§ **ASSIGNMENT**
The response must contain every line from the records below that has "settle".

----------

-- ==== Sys2Proof/Laws/Generation.lean ====
section
/-! SUPPORT. What the generation of each class of instructions can do (the record it appends with its warnings, or the fatal
codes it stops with), and what a generation does to the state. -/

namespace Sys2Proof.Laws.Generation

open Sys2Proof Sys2Proof.Machine Sys2Proof.Safety Sys2Proof.Laws.Operands

/-- A generation of one record: warnings `ws`, then the record `x`. -/
def Emits (g : Gen Unit) (ws : List (WCode × Info)) (x : Emitted) : Prop := g = ⟨warnEvents ws ++ [.insn x], .ok ()⟩

theorem emits_emit (x : Emitted) : Emits (.emit x) [] x := rfl

theorem bind_emits {α : Type} {g : Gen α} {us vs : List (WCode × Info)} {x : α} {e : Emitted} {f : α → Gen Unit}
    (h : Accepts g us x) (k : Emits (f x) vs e) : Emits (Gen.bind g f) (us ++ vs) e := by
  rw [Emits, h.bind, k]; simp

theorem bind_emits_nil {α : Type} {g : Gen α} {us : List (WCode × Info)} {x : α} {e : Emitted} {f : α → Gen Unit}
    (h : Accepts g us x) (k : Emits (f x) [] e) : Emits (Gen.bind g f) us e := by
  simpa using bind_emits h k

/-- Every fatal code of generation (60_exceptions.md rule R387). -/
def genCodes : List ECode := [.E5, .E6, .E7, .E8, .E13, .E14, .E15, .E16, .E22]

/-! ### The classes -/

theorem genStd3_emits {m : String} {opc : Opcodes → Opcode} {x y d : Operand} {p : Params} {a : Arch}
    (h : WellFormed.okStd3 p a x y d = true) :
    Emits (genStd3 m opc x y d p a) (slotWarnings a [x, y, d])
      ⟨m, opc p.opcodes, recordField p a x, recordField p a y, recordField p a d, false⟩ := by
  simp only [WellFormed.okStd3, Bool.and_eq_true] at h
  have : slotWarnings a [x, y, d] = slotWarnings a [x, y] ++ operandWarnings a d := by simp [slotWarnings]
  rw [this]
  exact bind_emits (encPair_accepts h.1) (bind_emits_nil (encOut_accepts h.2) (emits_emit _))

theorem genStd3_refuses {m : String} {opc : Opcodes → Opcode} {x y d : Operand} {p : Params} {a : Arch}
    (h : WellFormed.okStd3 p a x y d = false) : Refuses (genStd3 m opc x y d p a) genCodes := by
  simp only [WellFormed.okStd3, Bool.and_eq_false_iff] at h
  cases hp : WellFormed.okPair p a x y with
  | false => exact ((encPair_refuses hp).mono (by decide)).bind _
  | true =>
    refine (encPair_accepts hp).bind_refuses (((encOut_refuses ?_).mono (by decide)).bind _)
    simpa [hp] using h

theorem genTkip2_emits {m : String} {opc : Opcodes → Opcode} {x d : Operand} {p : Params} {a : Arch}
    (hx : WellFormed.okIn p a x = true) (hd : WellFormed.okOut p a d = true) :
    Emits (genTkip2 m opc x d p a) (slotWarnings a [x, d])
      ⟨m, opc p.opcodes, recordField p a x, .value p.constants.tkip1, recordField p a d, false⟩ := by
  have : slotWarnings a [x, d] = operandWarnings a x ++ operandWarnings a d := by simp [slotWarnings]
  rw [this]
  exact bind_emits (encIn_accepts hx) (bind_emits_nil (encOut_accepts hd) (emits_emit _))

theorem genTkip2_refuses {m : String} {opc : Opcodes → Opcode} {x d : Operand} {p : Params} {a : Arch}
    (h : (WellFormed.okIn p a x && WellFormed.okOut p a d) = false) : Refuses (genTkip2 m opc x d p a) genCodes := by
  cases hx : WellFormed.okIn p a x with
  | false => exact ((encIn_refuses' hx).mono (by decide)).bind _
  | true => exact (encIn_accepts hx).bind_refuses (((encOut_refuses (by simpa [hx] using h)).mono (by decide)).bind _)

/-- An extended opcode as a sum (30_encoding.md rule R101). -/
theorem extOpcode_eq {fam : Family} {m s : Nat} (hm : m ≤ 15) (hs : s ≤ 15) :
    Decode.extOpcode fam m s = BitVec.ofNat 12 (fam.toNat * 256 + m * 16 + s) := by
  unfold Decode.extOpcode
  congr 1
  have h1 : m <<< 4 ||| s = m * 16 + s := by
    rw [← Nat.shiftLeft_add_eq_or_of_lt (by omega), Nat.shiftLeft_eq]
  rw [Nat.or_assoc, h1, ← Nat.shiftLeft_add_eq_or_of_lt (by omega), Nat.shiftLeft_eq]
  omega

theorem condOpcode_eq {fam : Family} {c : Nat} (hc : c ≤ 255) :
    Decode.condOpcode fam c = BitVec.ofNat 12 (fam.toNat * 256 + c) := by
  unfold Decode.condOpcode
  rw [← Nat.shiftLeft_add_eq_or_of_lt (by omega), Nat.shiftLeft_eq]

theorem genExt_alu_emits {m : String} {fam : Opcodes → Family} {mo so x y z : Operand} {p : Params} {a : Arch}
    (hm : WellFormed.okAux 15 mo = true) (hs : WellFormed.okAux 15 so = true) (h : WellFormed.okStd3 p a x y z = true) :
    Emits (genExt m fam false mo so x y z p a) (slotWarnings a [x, y, z])
      ⟨m, Decode.extOpcode (fam p.opcodes) (Decode.auxValue mo) (Decode.auxValue so), recordField p a x,
        recordField p a y, recordField p a z, false⟩ := by
  simp only [WellFormed.okStd3, Bool.and_eq_true] at h
  have : slotWarnings a [x, y, z] = [] ++ ([] ++ (slotWarnings a [x, y] ++ operandWarnings a z)) := by simp [slotWarnings]
  rw [this]
  exact bind_emits (encAux_accepts hm).1 (bind_emits (encAux_accepts hs).1
    (bind_emits (encPair_accepts h.1) (bind_emits_nil (encOut_accepts h.2) (emits_emit _))))

theorem genExt_jump_emits {m : String} {fam : Opcodes → Family} {mo so x y z : Operand} {p : Params} {a : Arch}
    (hm : WellFormed.okAux 15 mo = true) (hs : WellFormed.okAux 15 so = true) (h : WellFormed.okCjmp p a x y z = true) :
    Emits (genExt m fam true mo so x y z p a) (slotWarnings a [x, y])
      ⟨m, Decode.extOpcode (fam p.opcodes) (Decode.auxValue mo) (Decode.auxValue so), recordField p a x,
        recordField p a y, recordField p a z, true⟩ := by
  simp only [WellFormed.okCjmp, Bool.and_eq_true] at h
  have : slotWarnings a [x, y] = [] ++ ([] ++ slotWarnings a [x, y]) := by simp
  rw [this]
  refine bind_emits (encAux_accepts hm).1 (bind_emits (encAux_accepts hs).1 ?_)
  exact bind_emits_nil (encPair_accepts h.1) (bind_emits (encTarget_accepts h.2) (emits_emit _))

theorem genExt_refuses {m : String} {fam : Opcodes → Family} {j : Bool} {mo so x y z : Operand} {p : Params} {a : Arch}
    (h : (WellFormed.okAux 15 mo && WellFormed.okAux 15 so && WellFormed.okPair p a x y &&
      (if j then WellFormed.okTarget a z else WellFormed.okOut p a z)) = false) :
    Refuses (genExt m fam j mo so x y z p a) genCodes := by
  cases hm : WellFormed.okAux 15 mo with
  | false => exact ((encAux_refuses hm).mono (by decide)).bind _
  | true =>
    refine (encAux_accepts hm).1.bind_refuses ?_
    cases hs : WellFormed.okAux 15 so with
    | false => exact ((encAux_refuses hs).mono (by decide)).bind _
    | true =>
      refine (encAux_accepts hs).1.bind_refuses ?_
      cases hp : WellFormed.okPair p a x y with
      | false => exact ((encPair_refuses hp).mono (by decide)).bind _
      | true =>
        refine (encPair_accepts hp).bind_refuses (Refuses.bind ?_ _)
        cases j
        · exact (encOut_refuses (by simpa [hm, hs, hp] using h)).mono (by decide)
        · exact (encTarget_refuses (by simpa [hm, hs, hp] using h)).mono (by decide)

theorem genCond_emits {m : String} {fam : Opcodes → Family} {c x y t : Operand} {p : Params} {a : Arch}
    (hc : WellFormed.okAux 255 c = true) (h : WellFormed.okCjmp p a x y t = true) :
    Emits (genCond m fam c x y t p a) (slotWarnings a [x, y])
      ⟨m, Decode.condOpcode (fam p.opcodes) (Decode.auxValue c), recordField p a x, recordField p a y, recordField p a t,
        true⟩ := by
  simp only [WellFormed.okCjmp, Bool.and_eq_true] at h
  have : slotWarnings a [x, y] = [] ++ slotWarnings a [x, y] := by simp
  rw [this]
  refine bind_emits (encAux_accepts hc).1 ?_
  exact bind_emits_nil (encPair_accepts h.1) (bind_emits (encTarget_accepts h.2) (emits_emit _))

theorem genCond_refuses {m : String} {fam : Opcodes → Family} {c x y t : Operand} {p : Params} {a : Arch}
    (h : (WellFormed.okAux 255 c && WellFormed.okCjmp p a x y t) = false) :
    Refuses (genCond m fam c x y t p a) genCodes := by
  cases hc : WellFormed.okAux 255 c with
  | false => exact ((encAux_refuses hc).mono (by decide)).bind _
  | true =>
    refine (encAux_accepts hc).1.bind_refuses ?_
    cases hp : WellFormed.okPair p a x y with
    | false => exact ((encPair_refuses hp).mono (by decide)).bind _
    | true =>
      refine (encPair_accepts hp).bind_refuses (Refuses.bind ?_ _)
      exact (encTarget_refuses (by simpa [hc, hp, WellFormed.okCjmp] using h)).mono (by decide)

theorem genCjmp_emits {m : String} {opc : Opcodes → Opcode} {x y t : Operand} {p : Params} {a : Arch}
    (h : WellFormed.okCjmp p a x y t = true) :
    Emits (genCjmp m opc x y t p a) (slotWarnings a [x, y])
      ⟨m, opc p.opcodes, recordField p a x, recordField p a y, recordField p a t, true⟩ := by
  simp only [WellFormed.okCjmp, Bool.and_eq_true] at h
  exact bind_emits_nil (encPair_accepts h.1) (bind_emits (encTarget_accepts h.2) (emits_emit _))

theorem genCjmp_refuses {m : String} {opc : Opcodes → Opcode} {x y t : Operand} {p : Params} {a : Arch}
    (h : WellFormed.okCjmp p a x y t = false) : Refuses (genCjmp m opc x y t p a) genCodes := by
  cases hp : WellFormed.okPair p a x y with
  | false => exact ((encPair_refuses hp).mono (by decide)).bind _
  | true =>
    refine (encPair_accepts hp).bind_refuses (Refuses.bind ?_ _)
    exact (encTarget_refuses (by simpa [hp, WellFormed.okCjmp] using h)).mono (by decide)

/-! ### What a generation does to the state -/

theorem applyEvents_warn (isEntry : Bool) (loc : Option Nat) (s : State) (ws : List (WCode × Info)) :
    applyEvents isEntry loc s (warnEvents ws) = { s with warnings := s.warnings ++ logged (sourceLoc loc) ws } := by
  induction ws generalizing s with
  | nil => simp [applyEvents, logged]
  | cons w ws ih =>
    have := ih (s.warn w.1 w.2 (sourceLoc loc))
    simp only [applyEvents, warnEvents, List.map_cons, List.foldl_cons, applyEvent] at this ⊢
    rw [this]
    simp [State.warn, logged]

theorem applyEvents_append (isEntry : Bool) (loc : Option Nat) (s : State) (es fs : List Event) :
    applyEvents isEntry loc s (es ++ fs) = applyEvents isEntry loc (applyEvents isEntry loc s es) fs := by
  simp [applyEvents]

/-- The records a generation appends, and nothing but warnings and records changes. -/
theorem applyEvents_spec (isEntry : Bool) (loc : Option Nat) (s : State) (es : List Event) :
    ∃ ws rs, applyEvents isEntry loc s es = { s with warnings := s.warnings ++ ws, records := s.records ++ rs } ∧
      (∀ w ∈ ws, w.loc = sourceLoc loc) ∧
      rs = es.filterMap (fun | .insn x => some (x.record isEntry loc) | .warn .. => none) := by
  induction es generalizing s with
  | nil => exact ⟨[], [], by simp [applyEvents], by simp, by simp⟩
  | cons e es ih =>
    obtain ⟨ws, rs, h1, h2, h3⟩ := ih (applyEvent isEntry loc s e)
    have h0 : applyEvents isEntry loc s (e :: es) = applyEvents isEntry loc (applyEvent isEntry loc s e) es := rfl
    rw [h0, h1]
    cases e with
    | warn c i => exact ⟨⟨c, i, sourceLoc loc⟩ :: ws, rs, by simp [applyEvent, State.warn], by simpa using h2, by simpa using h3⟩
    | insn x =>
      simp only [applyEvent, State.appendInsn]
      split
      · exact ⟨⟨.W4, .location (sourceLoc loc), sourceLoc loc⟩ :: ws, x.record isEntry loc :: rs, by simp [State.warn],
          by simpa using h2, by simp [h3]⟩
      · exact ⟨ws, x.record isEntry loc :: rs, by simp, h2, by simp [h3]⟩

/-- The state after one record was generated at statement `st`. -/
theorem generateStatement_emits {g : Params → Arch → Gen Unit} {s : State} {st : Stmt} {rest : List Stmt} {a : Arch}
    {ws : List (WCode × Info)} {x : Emitted} (ha : s.cfg.arch = some a) (h : Emits (g s.cfg.params a) ws x) :
    generateStatement g (st :: rest) s = generated s st rest ws x := by
  simp only [generateStatement, ha, settle, currentLoc, List.head?_cons, Option.bind_some, List.tail_cons]
  rw [h]
  simp only [applyEvents_append, applyEvents_warn]
  simp only [applyEvents, List.foldl_cons, List.foldl_nil, applyEvent, State.appendInsn, generated, returnWarning, logged,
    List.map_append, State.warn]
  split <;> simp

/-- The state after a generation was refused at statement `st`. -/
theorem generateStatement_refuses {g : Params → Arch → Gen Unit} {s : State} {st : Stmt} {rest : List Stmt} {a : Arch}
    {ws : List (WCode × Info)} {e : Err} (ha : s.cfg.arch = some a) (h : g s.cfg.params a = ⟨warnEvents ws, .error e⟩) :
    generateStatement g (st :: rest) s =
      ({ s with warnings := s.warnings ++ logged (sourceLoc (stmtLoc st)) ws }).raise e.code e.info
        (sourceLoc (stmtLoc st)) := by
  simp [generateStatement, ha, settle, h, currentLoc, applyEvents_warn]

end Sys2Proof.Laws.Generation
end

----------

§ **SOLUTION BELOW**
  simp only [generateStatement, ha, settle, currentLoc, List.head?_cons, Option.bind_some, List.tail_cons]
  simp [generateStatement, ha, settle, h, currentLoc, applyEvents_warn]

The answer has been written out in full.